Things to do, Places to go in Hanoi
- Old Quarter - this is old Hanoi where family-owned business flourished with its specialty trade. The streets are narrow and busy. Nowadays, it's the center for backpackers visiting Hanoi
- lakes - Hanoi is littered with many big lakes, some of them have numerous pagodas along its bank. West Lake is the largest with an 18km circumference, ideal for joggers, hobby fishing and just finding quiet time
- Tran Quoc Pagoda - the oldest Buddhist temple in Hanoi lying on its peninsula by West Lake
- Ho Chi Minh's Mausoleum - it's a massive marble structure housed inside an expansive park with manicured gardens
Vietnam FYI / Tips / Dos and Don'ts
- Hanoi Grapevine HCMC Update - for the latest events in Vietnam
- Vietnam establishments will not accept US dollars, unlike Cambodia.
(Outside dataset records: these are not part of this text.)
-- ==== Sys2Proof/Laws/Bus.lean ====
section
/-! SUPPORT. What the Transmit Gatherer can do (R171, R172): joining and building change nothing but the lanes, the
buffers and the Dropped counter, leave a frame in a buffer alone, and keep the limits of the lanes. -/

namespace Sys2Proof.Machine

/-- `b'` differs from `b` in the lanes, the buffers and the Dropped counter at most. -/
def Bus.sameLine (b b' : Bus) : Prop :=
  b' = { b with
    urgentBuf := b'.urgentBuf, normalBuf := b'.normalBuf, dropped := b'.dropped
    periodic := b'.periodic, urgent := b'.urgent }

theorem Bus.sameLine_refl (b : Bus) : b.sameLine b := rfl

theorem Bus.sameLine_trans {a b c : Bus} (h : a.sameLine b) (k : b.sameLine c) : a.sameLine c := by
  unfold Bus.sameLine at *
  rw [k, h]

/-! ### Lanes as lists -/

theorem sat255_le (n : Nat) : sat255 n ≤ 255 := Nat.min_le_right n 255

theorem coalesce_length (t : Tagged) (l : List Waiting) : (coalesce t l).length = l.length := by
  simp [coalesce]

theorem coalesce_pairwise (t : Tagged) (l : List Waiting) (h : l.Pairwise Waiting.differs) :
    (coalesce t l).Pairwise Waiting.differs := by
  unfold coalesce
  rw [List.pairwise_map]
  refine h.imp ?_
  intro a b hab
  unfold Waiting.differs at *
  split <;> split <;> rename_i h1 h2 <;> simp [Waiting.sameKey] at h1 h2 <;> simp_all

theorem append_pairwise (w : Waiting) (l : List Waiting) (h : l.Pairwise Waiting.differs)
    (k : l.any (Waiting.sameKey w.item.record) = false) : (l ++ [w]).Pairwise Waiting.differs := by
  rw [List.pairwise_append]
  refine ⟨h, List.pairwise_singleton _ _, ?_⟩
  intro a ha b hb
  simp only [List.mem_singleton] at hb
  subst hb
  rw [List.any_eq_false] at k
  have := k a ha
  simp [Waiting.sameKey] at this
  unfold Waiting.differs
  tauto

theorem any_of_sublist {p : Waiting → Bool} {l m : List Waiting} (h : l.Sublist m) (k : m.any p = false) :
    l.any p = false := by
  rw [List.any_eq_false] at *
  exact fun x hx => k x (h.subset hx)

theorem eraseP_length_lt {p : Waiting → Bool} {l : List Waiting} (h : l.any p = true) :
    (l.eraseP p).length + 1 = l.length := by
  obtain ⟨x, hx, hp⟩ := List.any_eq_true.mp h
  rw [List.length_eraseP_of_mem hx hp]
  have := List.length_pos_of_mem hx
  omega

theorem takeOut_sublist (c n : Nat) (l : List Waiting) : (takeOut c n l).Sublist l := by
  induction l generalizing n with
  | nil => simp [takeOut]
  | cons w rest ih =>
    unfold takeOut
    split
    · cases n with
      | zero => exact (ih 0).cons_cons w
      | succ k => exact (ih k).cons w
    · exact (ih n).cons_cons w

/-! ### Joining -/

theorem Bus.joinFullPeriodic_sameLine (now : Nat) (t : Tagged) (b : Bus) : b.sameLine (b.joinFullPeriodic now t) := by
  unfold Bus.joinFullPeriodic
  split
  · rfl
  · split <;> rfl

theorem Bus.join_sameLine (now : Nat) (t : Tagged) (b : Bus) : b.sameLine (b.join now t) := by
  unfold Bus.join
  repeat' split
  all_goals first | rfl | exact Bus.joinFullPeriodic_sameLine now t b

theorem Bus.join_buffers (now : Nat) (t : Tagged) (b : Bus) :
    (b.join now t).urgentBuf = b.urgentBuf ∧ (b.join now t).normalBuf = b.normalBuf := by
  unfold Bus.join Bus.joinFullPeriodic
  repeat' split
  all_goals exact ⟨rfl, rfl⟩

theorem Bus.join_dropped (now : Nat) (t : Tagged) (b : Bus) (h : b.dropped ≤ 255) : (b.join now t).dropped ≤ 255 := by
  unfold Bus.join Bus.joinFullPeriodic
  repeat' split
  all_goals first | exact h | exact sat255_le _

theorem Bus.joinFullPeriodic_fits (now : Nat) (t : Tagged) (b : Bus) (h : b.lanesFit)
    (k : b.periodic.any (Waiting.sameKey t.record) = false) : (b.joinFullPeriodic now t).lanesFit := by
  obtain ⟨h1, h2, h3, h4, h5, h6⟩ := h
  have key : ∀ p : Waiting → Bool, b.periodic.any p = true →
      (dropOldest p b.periodic ++ [Waiting.mk t now false]).length ≤ 8 ∧
      (dropOldest p b.periodic ++ [Waiting.mk t now false]).Pairwise Waiting.differs := by
    intro p hp
    refine ⟨?_, ?_⟩
    · have := eraseP_length_lt hp
      simp [dropOldest]
      omega
    · refine append_pairwise _ _ (h3.sublist List.eraseP_sublist) ?_
      exact any_of_sublist List.eraseP_sublist k
  unfold Bus.joinFullPeriodic
  split
  · rename_i hp
    exact ⟨(key _ hp).1, h2, (key _ hp).2, h4, h5, h6⟩
  · split
    · rename_i hp
      exact ⟨(key _ hp).1, h2, (key _ hp).2, h4, h5, h6⟩
    · exact ⟨h1, h2, h3, h4, h5, h6⟩

theorem Bus.join_fits (now : Nat) (t : Tagged) (b : Bus) (h : b.lanesFit) : (b.join now t).lanesFit := by
  obtain ⟨h1, h2, h3, h4, h5, h6⟩ := h
  unfold Bus.join
  split
  · split
    · exact ⟨h1, by simpa [coalesce_length] using h2, h3, coalesce_pairwise _ _ h4, h5, h6⟩
    · rename_i hk
      have hk := Bool.eq_false_iff.mpr hk
      split
      · rename_i hl
        refine ⟨h1, ?_, h3, append_pairwise _ _ h4 hk, h5, h6⟩
        simp [Config.urgentSlots] at hl ⊢
        omega
      · refine ⟨h1, ?_, h3, append_pairwise _ _ (h4.sublist (List.drop_sublist _ _)) ?_, h5, h6⟩
        · simp
          omega
        · exact any_of_sublist (List.drop_sublist _ _) hk
  · split
    · exact ⟨by simpa [coalesce_length] using h1, h2, coalesce_pairwise _ _ h3, h4, h5, h6⟩
    · rename_i hk
      have hk := Bool.eq_false_iff.mpr hk
      split
      · rename_i hl
        refine ⟨?_, h2, append_pairwise _ _ h3 hk, h4, h5, h6⟩
        simp [Config.periodicSlots] at hl ⊢
        omega
      · exact Bus.joinFullPeriodic_fits now t b ⟨h1, h2, h3, h4, h5, h6⟩ hk

/-! ### Building -/

theorem take4_fits {l : List Waiting} (h : l ≠ []) (c : Nat) :
    TxFrame.fits { cls := c, records := (l.take 4).map (·.item), probe := false } := by
  have : 0 < l.length := List.length_pos_iff.mpr h
  constructor <;> (simp only [List.length_map, List.length_take]; omega)

theorem Bus.ready_ofClass {now c : Nat} {b : Bus} (h : b.ready now c = true) : b.ofClass c ≠ [] := by
  intro e
  simp [Bus.ready, e] at h

theorem Bus.buildNormal_fits {now c : Nat} {b : Bus} (h : b.lanesFit) (k : b.ready now c = true) :
    (b.buildNormal c).lanesFit := by
  obtain ⟨h1, h2, h3, h4, h5, h6⟩ := h
  have hs := takeOut_sublist c 4 b.periodic
  refine ⟨le_trans hs.length_le h1, h2, h3.sublist hs, h4, h5, ?_⟩
  intro f hf
  simp only [Bus.buildNormal, Option.some.injEq] at hf
  subst hf
  exact take4_fits (Bus.ready_ofClass k) c

/-- The urgent part of building. -/
def Bus.buildUrgent (b : Bus) : Bus :=
  if b.urgentBuf.isNone && !b.urgent.isEmpty then
    { b with
      urgentBuf := some { cls := 0, records := (b.urgent.take 4).map (·.item), probe := false }
      urgent := b.urgent.drop 4 }
  else b

/-- The normal part of building. -/
def Bus.buildRest (now : Nat) (b : Bus) : Bus :=
  if b.normalBuf.isSome then b
  else if b.ready now 1 then b.buildNormal 1
  else if b.ready now 2 then b.buildNormal 2
  else if b.ready now 3 then b.buildNormal 3
  else b

theorem Bus.build_eq (now : Nat) (b : Bus) :
    b.build now = if b.lineFault then b else b.buildUrgent.buildRest now := rfl

theorem Bus.buildUrgent_fits {b : Bus} (h : b.lanesFit) : b.buildUrgent.lanesFit := by
  obtain ⟨h1, h2, h3, h4, h5, h6⟩ := h
  unfold Bus.buildUrgent
  split
  · rename_i hb
    simp only [Bool.and_eq_true, Bool.not_eq_true', List.isEmpty_eq_false_iff] at hb
    refine ⟨h1, ?_, h3, h4.sublist (List.drop_sublist _ _), ?_, h6⟩
    · simp
      omega
    · intro f hf
      simp only [Option.some.injEq] at hf
      subst hf
      exact take4_fits hb.2 0
  · exact ⟨h1, h2, h3, h4, h5, h6⟩

theorem Bus.buildRest_fits {now : Nat} {b : Bus} (h : b.lanesFit) : (b.buildRest now).lanesFit := by
  unfold Bus.buildRest
  repeat' split
  all_goals first | exact h | exact Bus.buildNormal_fits h (by assumption)

theorem Bus.build_fits (now : Nat) (b : Bus) (h : b.lanesFit) : (b.build now).lanesFit := by
  rw [Bus.build_eq]
  split
  · exact h
  · exact Bus.buildRest_fits (Bus.buildUrgent_fits h)

theorem Bus.build_sameLine (now : Nat) (b : Bus) : b.sameLine (b.build now) := by
  rw [Bus.build_eq]
  unfold Bus.buildUrgent Bus.buildRest Bus.buildNormal
  repeat' split
  all_goals rfl

theorem Bus.build_dropped (now : Nat) (b : Bus) : (b.build now).dropped = b.dropped := by
  rw [Bus.build_eq]
  unfold Bus.buildUrgent Bus.buildRest Bus.buildNormal
  repeat' split
  all_goals rfl

/-- Building leaves a frame that is in a buffer where it is (R172). -/
theorem Bus.build_keeps (now : Nat) (b : Bus) :
    (∀ f, b.urgentBuf = some f → (b.build now).urgentBuf = some f) ∧
    (∀ f, b.normalBuf = some f → (b.build now).normalBuf = some f) := by
  rw [Bus.build_eq]
  unfold Bus.buildUrgent Bus.buildRest Bus.buildNormal
  repeat' split
  all_goals simp_all

theorem Bus.ready_iff (now k : Nat) (b : Bus) : b.ready now k =
    ((k == 1 && !(b.ofClass k).isEmpty) || decide (4 ≤ (b.ofClass k).length)
      || ((b.ofClass k).head?.any fun w => w.ripe || decide (w.join + b.gatherMs ≤ now))) := by
  unfold Bus.ready
  cases h : b.ofClass k with
  | nil => simp
  | cons w rest => simp [Bool.or_assoc]

/-- What the normal buffer holds once the Gatherer has built what is ready (R167, R172). -/
theorem Bus.build_normalBuf (now : Nat) (b : Bus) : (b.build now).normalBuf =
    if b.lineFault = true ∨ b.normalBuf.isSome = true then b.normalBuf else b.nextNormal now := by
  have hu : b.buildUrgent.normalBuf = b.normalBuf ∧ (∀ k, b.buildUrgent.ofClass k = b.ofClass k)
      ∧ ∀ k, b.buildUrgent.ready now k = b.ready now k := by
    unfold Bus.buildUrgent
    split <;> exact ⟨rfl, fun _ => rfl, fun _ => rfl⟩
  rw [Bus.build_eq]
  unfold Bus.buildRest Bus.buildNormal Bus.nextNormal
  simp only [hu, ← Bus.ready_iff, List.find?]
  cases hl : b.lineFault <;> cases hn : b.normalBuf <;> simp [hu, hn]
  cases b.ready now 1 <;> cases b.ready now 2 <;> cases b.ready now 3 <;> simp [hu, hn]

theorem takeOut_ofClass (c k : Nat) (l : List Waiting) (n : Nat) :
    (takeOut c n l).filter (fun w => w.cls == k) = (l.filter fun w => w.cls == k).drop (if c = k then n else 0) := by
  induction l generalizing n with
  | nil => simp [takeOut]
  | cons w rest ih =>
    unfold takeOut
    by_cases hc : w.cls = c
    · cases n with
      | zero => simp [hc, List.filter_cons, ih]
      | succ n =>
        by_cases hk : c = k
        · subst hk
          simp [hc, ih]
        · simp [hc, ih, hk]
    · by_cases hk : c = k
      · subst hk
        simp [hc, ih]
      · simp [hc, ih, hk, List.filter_cons]

/-- An empty normal buffer takes its next frame when the Gatherer builds (R172). -/
theorem Bus.build_refills (now : Nat) (b : Bus) (h : b.normalBuf = none) : b.refills (b.build now) now := by
  have hu : (∀ k, b.buildUrgent.ofClass k = b.ofClass k) ∧ (∀ k, b.buildUrgent.ready now k = b.ready now k)
      ∧ b.buildUrgent.normalBuf = none ∧ b.buildUrgent.periodic = b.periodic := by
    unfold Bus.buildUrgent
    split <;> exact ⟨fun _ => rfl, fun _ => rfl, h, rfl⟩
  refine ⟨?_, fun k => ?_⟩
  · rw [Bus.build_normalBuf]
    simp [h]
  · rw [Bus.build_eq]
    unfold Bus.buildRest Bus.buildNormal Bus.nextNormal
    simp only [hu, ← Bus.ready_iff, List.find?]
    have ho : ∀ c, ({ b.buildUrgent with periodic := takeOut c 4 b.periodic } : Bus).ofClass k
        = (b.ofClass k).drop (if c = k then 4 else 0) := fun c => takeOut_ofClass c k _ 4
    cases hl : b.lineFault <;> simp
    cases b.ready now 1 <;> cases b.ready now 2 <;> cases b.ready now 3 <;> simp [hu] <;>
      exact ho _

/-! ### Handing a record over -/

theorem State.hand_eq (s : State) (r : Record) (tag : Nat) :
    s.hand r tag = s.setBus ((s.bus.join s.now ⟨r, tag⟩).build s.now) := rfl

theorem State.hand_sameLine (s : State) (r : Record) (tag : Nat) : s.bus.sameLine (s.hand r tag).bus :=
  Bus.sameLine_trans (Bus.join_sameLine _ _ _) (Bus.build_sameLine _ _)

theorem State.hand_lanesFit (s : State) (r : Record) (tag : Nat) (h : s.bus.lanesFit) : (s.hand r tag).bus.lanesFit :=
  Bus.build_fits _ _ (Bus.join_fits _ _ _ h)

theorem State.hand_dropped (s : State) (r : Record) (tag : Nat) (h : s.bus.dropped ≤ 255) :
    (s.hand r tag).bus.dropped ≤ 255 := by
  rw [State.hand_eq, State.setBus_bus, Bus.build_dropped]
  exact Bus.join_dropped _ _ _ h

end Sys2Proof.Machine
end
You have to use Vietnam Dong (US$1 = Vietnam Dong VND 23,255 = Php 53.20 as of Aug 1, 2016)
- Vietnamese smokers will smoke in air-conditioned establishments, air-conditioned buses packed with people including women, children and babies. They also smoke inside hospitals with no smoking signs.
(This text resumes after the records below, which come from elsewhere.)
-- ==== Sys2Proof/Tests/Slice0.lean ====
section
/-! SUPPORT. Tests of the model, each on one step of a small state or on one function, its expected result taken from
the spec's text, tables and worked sequences; and the witnesses: for each statement with hypotheses a theorem
`witness_<Name>` shows concrete states and operands that meet them, clause by clause. -/

namespace Sys2Proof.Tests

open Sys2Proof.Machine

set_option Elab.async false

/-! ### Operands outside the hardware's ranges -/

theorem test_wf_station_strap : Straps.wf { st := 8, fs := ⟨true, true, true, true, true⟩ } = false := by decide
theorem test_wf_connect_reset :
    (Instr.connectReset { st := 8, fs := ⟨true, true, true, true, true⟩ }).wf = false := by decide
theorem test_wf_reset_released :
    (Instr.resetReleased { st := 9, fs := ⟨true, true, true, true, true⟩ }).wf = false := by decide
theorem test_wf_key_station : Key.wf { station := 9, kind := .draw, subject := 0 } = false := by decide
theorem test_wf_key_kind : Key.wf { station := 1, kind := .shed, subject := 0 } = false := by decide
theorem test_wf_key_subject : (Instr.entryAging { station := 1, kind := .draw, subject := 16 }).wf = false := by decide
theorem test_wf_entry_stale : (Instr.entryStale { station := 0, kind := .draw, subject := 0 }).wf = false := by decide
theorem test_wf_frame_recessive_start : (Instr.frameClose [true, false]).wf = false := by decide
theorem test_wf_gather_class : (Instr.gatherTimeout 1).wf = false := by decide
theorem test_wf_probe : (Instr.waterReadingEvent 4096 0 0 0 0 0).wf = false := by decide
theorem test_wf_accepts : (Instr.gatherTimeout 2).wf = true ∧ (Instr.waterReadingEvent 4095 0 0 0 0 0).wf = true := by
  decide
theorem test_no_word_spells_a_command : decodeTableWord 16 0 = none := by decide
- Vietnam ranks almost the same as Thailand and Cambodia for cheap price. Laos, Myanmar and Malaysia cost more
- internet speed is generally fast and reliable but during important events like Tet holiday, election, etc., it slows down
- Vietnamese generally do not speak or understand much English. It will be a challenge.
- best to dress appropriately, not revealing too much skin (Saigon is an exception - the ladies there set the trend in very short shorts)
- remove your shoes when entering a home or place of worship
- ask first before taking someone's picture. If they say no, don't persist or offer money
- best to carry your hotel's business card with you when going out. You can just show it to the cab driver or XeOm driver if they don't understand English
- leave your valuables, passport, travel tickets, etc. with the hotel's safety deposit box
- when lying down, don't point your feet or the soles of your shoes to anyone or to a family altar
- carry only enough cash for your needs that day
- don't lose your temper in public - Vietnamese people are warm, generous and polite. They look down on people who lose their composure
- don't take pictures of military installations - you can go to jail
- refrain from taking videos of minority people until permitted to do so
Lesser-Known Vietnam Destinations
- Phu Yen Province - by the beach
- Hoa Binh Lake - locals' alternative to Halong Bay
- Ninh Binh - Trang An Grottoes, Tam Coc, Mua Caves, Bai Dinh Pagoda, Van Long Nature Reserve
General Travel Tips
- avoiding scams - as a general rule, I ignore the touts or anyone I don't know who call out to me. The calling comes in many forms - "Hi! Where are you from?", "Excuse me! Excuse me!", "Where are you going?". I don't look them in the eye and I remain non-verbal with them. If you reply to them, you just gave them an 'in' to hound you. In order not to look rude, I smile and wave the 'not interested' hand to them, without looking at them.
- power bank - hand-carry your power bank. Do not check it in. You can be called in when you are already inside the plane to go all the way to the loading dock so you can personally remove the power bank...and chances are, you'll have to surrender it to them. And you might delay the plane departure!